Assigned task
Write out the material below exactly, beginning at the line that contains "def exec (i" and ending with its last line, both ends included; write nothing else.

Records shown
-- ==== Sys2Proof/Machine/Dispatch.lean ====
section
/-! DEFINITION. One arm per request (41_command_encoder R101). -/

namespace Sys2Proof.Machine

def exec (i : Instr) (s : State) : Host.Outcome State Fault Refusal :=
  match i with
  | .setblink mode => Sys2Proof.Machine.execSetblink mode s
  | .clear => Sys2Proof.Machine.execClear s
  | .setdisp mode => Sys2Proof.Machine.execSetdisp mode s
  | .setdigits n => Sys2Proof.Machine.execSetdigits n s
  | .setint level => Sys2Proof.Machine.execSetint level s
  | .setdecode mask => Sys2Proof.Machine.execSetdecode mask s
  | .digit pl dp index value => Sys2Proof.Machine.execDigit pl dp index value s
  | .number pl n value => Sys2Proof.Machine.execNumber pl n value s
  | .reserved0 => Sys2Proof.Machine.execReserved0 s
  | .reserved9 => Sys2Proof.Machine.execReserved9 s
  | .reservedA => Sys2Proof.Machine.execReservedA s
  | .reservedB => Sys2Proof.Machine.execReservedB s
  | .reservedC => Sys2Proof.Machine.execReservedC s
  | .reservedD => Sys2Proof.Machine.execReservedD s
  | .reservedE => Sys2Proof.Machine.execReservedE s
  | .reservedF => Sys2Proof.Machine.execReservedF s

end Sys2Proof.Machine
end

Answer section
def exec (i : Instr) (s : State) : Host.Outcome State Fault Refusal :=
  match i with
  | .setblink mode => Sys2Proof.Machine.execSetblink mode s
  | .clear => Sys2Proof.Machine.execClear s
  | .setdisp mode => Sys2Proof.Machine.execSetdisp mode s
  | .setdigits n => Sys2Proof.Machine.execSetdigits n s
  | .setint level => Sys2Proof.Machine.execSetint level s
  | .setdecode mask => Sys2Proof.Machine.execSetdecode mask s
  | .digit pl dp index value => Sys2Proof.Machine.execDigit pl dp index value s
  | .number pl n value => Sys2Proof.Machine.execNumber pl n value s
  | .reserved0 => Sys2Proof.Machine.execReserved0 s
  | .reserved9 => Sys2Proof.Machine.execReserved9 s
  | .reservedA => Sys2Proof.Machine.execReservedA s
  | .reservedB => Sys2Proof.Machine.execReservedB s
  | .reservedC => Sys2Proof.Machine.execReservedC s
  | .reservedD => Sys2Proof.Machine.execReservedD s
  | .reservedE => Sys2Proof.Machine.execReservedE s
  | .reservedF => Sys2Proof.Machine.execReservedF s

end Sys2Proof.Machine
end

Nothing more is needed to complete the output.